Am 12.09.22 um 10:11 schrieb Christoph Läubrich:
So I can only assume that this "meta-question" was not a real question but more a "joke"

Actually, there *is* more to it than a joke (despite the smileys in my post). I might continue down the alley "I can only search for things which I expect to exist", but still that's not the real reason why I asked the meta question.

Let me pick out just three paragraphs from the very mail to which Christoph responded:

Am 11.09.22 um 15:38 schrieb Stephan Herrmann:
Perhaps the discussion got derailed because people saw "rules" ("thou shalt do X") and were quick to reject anything limiting their freedom.

What you mention concerns the pursuit of helpful information ("how can I do Y?"), which doesn't require us to agree on any discipline.

Both kinds of discussions _could_ converge into a shared, living document "how do we do Z?". And that document should be posted right on the front door to JDT.

Three simple ways to ask different questions.

Now, here comes my compiler engineer attitude, in which each word can make an important difference (you need to be very, very careful with words when reading JLS, as well - of course - when you try to translate that into java).

I did NOT ask:
  "how can I contribute to CONTRIBUTING.md?"
This is the question Christoph answered, but I asked a different question:
  "how does one contribute to CONTRIBUTING.md?"

If you match that against the three paragraphs above (from the same mail), you'll see that this best matches to the third paragraph, where I speak of blending rules and technical guidance into a common document of - let's call it: shared habits.

So now that we all are aware that it is *possible* to edit files directly in GitHub, there could still be reasons why we might not *want* to do that. E.g., I have been told that editing files in GitLab (yea, different tool) using the Browser can severely screw up the encoding or line-endings or such. DONT.

But the thing that really got me thinking: do we want to think of our git repos as wikis? wiki-wiki is the technology for quickly editing a shared hypertext document. Quickly! The JDT git repositories, however, should be modified only with great care and reviews and all that. So the question I was trying to ask, is:

  "Do we want our git repo to be edited in wiki-style using a web browser?"

When only the top-level jdt-git is treated that way, *perhaps* this is fine - pending agreement by the team. But if we capture contributing-hints in each component's git repo, this would mean that our git repo history will be a chatty mix of wiki edits and code changes, right? Do we want that?
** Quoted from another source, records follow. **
-- ==== Sys2Proof/Syntax.lean ====
section
/-! DEFINITION. The inputs that drive the block: the packets as they arrive on the three ports (30_encoding.md
rule R90) and the operations they decode to, one constructor per row of spec/opcode_table.json. -/

namespace Sys2Proof

/-- FRONTEND (R8): which front end a device instance is. -/
inductive FrontEnd where
  | crb
  | crq
  deriving DecidableEq, Repr

/-- VSTATE (R45): Idle = 0, Executing = 1, Completed = 2; code 3 is never written. -/
inductive VState where
  | idle
  | executing
  | completed
  deriving DecidableEq, Repr

/-- A CRQ message, field by field (R91). -/
structure CrqMsg where
  /-- byte 0, the tag -/
  valid : Byte
  /-- byte 1, the opcode -/
  msg : Byte
  /-- bytes 2-3, big-endian -/
  len : Half
  /-- bytes 4-7, big-endian -/
  data : Word
  /-- bytes 8-15 -/
  rsv : Long
  deriving DecidableEq, Repr

/-- The snapshot record of R203: VSTATE, DEFERRED, SAVED, N_q and SCR[0..N_q). -/
structure Snapshot where
  vstate : VState
  deferred : Bool
  saved : CrqMsg
  nq : Nat
  scr : List Byte
  deriving DecidableEq, Repr

/-- The named operands of the events (R93). The spec names them and gives them no byte layout (log 11). -/
structure EvtOperands where
  /-- `r`, the backend's signed 32-bit result (two's complement) -/
  result : Word
  /-- `out`, the output bytes that are given -/
  out : List Byte
  /-- CONSTRUCT's FRONTEND -/
  frontEnd : FrontEnd
  /-- CONSTRUCT's "backend present" -/
  backendPresent : Bool
  /-- RESTORE_CRQ's snapshot record -/
  record : Snapshot
  deriving DecidableEq, Repr

/-- One transaction on one of the three ports. "A decoder tells the format from the port a word arrives on" (R90). -/
inductive Packet where
  /-- The MMIO bus: the 16-bit header and the 64-bit data field (R92). -/
  | mmio (header : BitVec 16) (data : Long)
  /-- The CRQ queue: the bytes of one message, byte 0 first (R91). -/
  | crq (bytes : List Byte)
  /-- The event interface: the 8-bit code and the named operands (R93). -/
  | evt (code : Byte) (ops : EvtOperands)
  deriving DecidableEq, Repr

/-- The operations. `sz` is the header's S field, so the access has `sz + 1` bytes; an `off` of 8 bits is an offset
in the register window, one of 12 bits an offset in the footprint; `v` is V[8n-1:0]. -/
inductive Instr where
  | crbRdReg (sz : BitVec 3) (off : BitVec 8)
  | crbWrCmdReady (sz : BitVec 3)
  | crbWrGoIdle (sz : BitVec 3)
  | crbWrCtrlReqOther (sz : BitVec 3) (v : Long)
  | crbWrCancelInvoke (sz : BitVec 3)
  | crbWrCancelOther (sz : BitVec 3) (v : Long)
  | crbWrStartInvoke (sz : BitVec 3)
  | crbWrStartOther (sz : BitVec 3) (v : Long)
  | crbWrLocRequestAccess (sz : BitVec 3)
  | crbWrLocRelinquish (sz : BitVec 3)
  | crbWrLocResetEstablishment (sz : BitVec 3)
  | crbWrLocCtrlOther (sz : BitVec 3) (v : Long)
  | crbWrIgnored (sz : BitVec 3) (off : BitVec 8) (v : Long)
  | crbRdData (sz : BitVec 3) (off : BitVec 12)
  | crbWrData (sz : BitVec 3) (off : BitVec 12) (v : Long)
  | crqInitResult (len : Half) (data : Word) (rsv : Long)
  | crqInitCompleteResult (len : Half) (data : Word) (rsv : Long)
  | crqInitOther (msg : Byte) (len : Half) (data : Word) (rsv : Long)
  | crqTpmCommand (len : Half) (data : Word) (rsv : Long)
  | crqGetVersion (len : Half) (data : Word) (rsv : Long)
  | crqGetRtceBufferSize (len : Half) (data : Word) (rsv : Long)
  | crqPrepareToSuspend (len : Half) (data : Word) (rsv : Long)
  | crqCmdOther (msg : Byte) (len : Half) (data : Word) (rsv : Long)
  | crqTagOther (valid msg : Byte) (len : Half) (data : Word) (rsv : Long)
  | beCompleteCrb (r : Word) (out : List Byte)
  | beCompleteCrq (r : Word) (out : List Byte)
  | resetCrb
  | resetCrq
  | construct (fe : FrontEnd) (backendPresent : Bool)
  | destroy
  | quiesceCrq
  | snapshotCrq
  | restoreCrq (rec : Snapshot)
  | resumeCrq
  | quiesceCrb
  | evtUndefined (code : Byte)
  deriving DecidableEq, Repr

end Sys2Proof
end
If browser-editing CONTRIBUTING.md is OK, perhaps we can do it also to other files? Perhaps just fix a typo in some messages.properties text file? Or, hey, that code formatting looks weird, let me just quickly fix that in the browser. Save. Done.

And finally, when I asked: "Is a PR needed for that?" -- please imagine that this question could perhaps mean: do we *want* PRs in order to apply some quality control also to text edits?

I'm just asking questions. Perhaps everybody already knows all the answers, but I'm not sure that those will be the same answers across the group. That's why I'm more and more reluctant to use the term "team".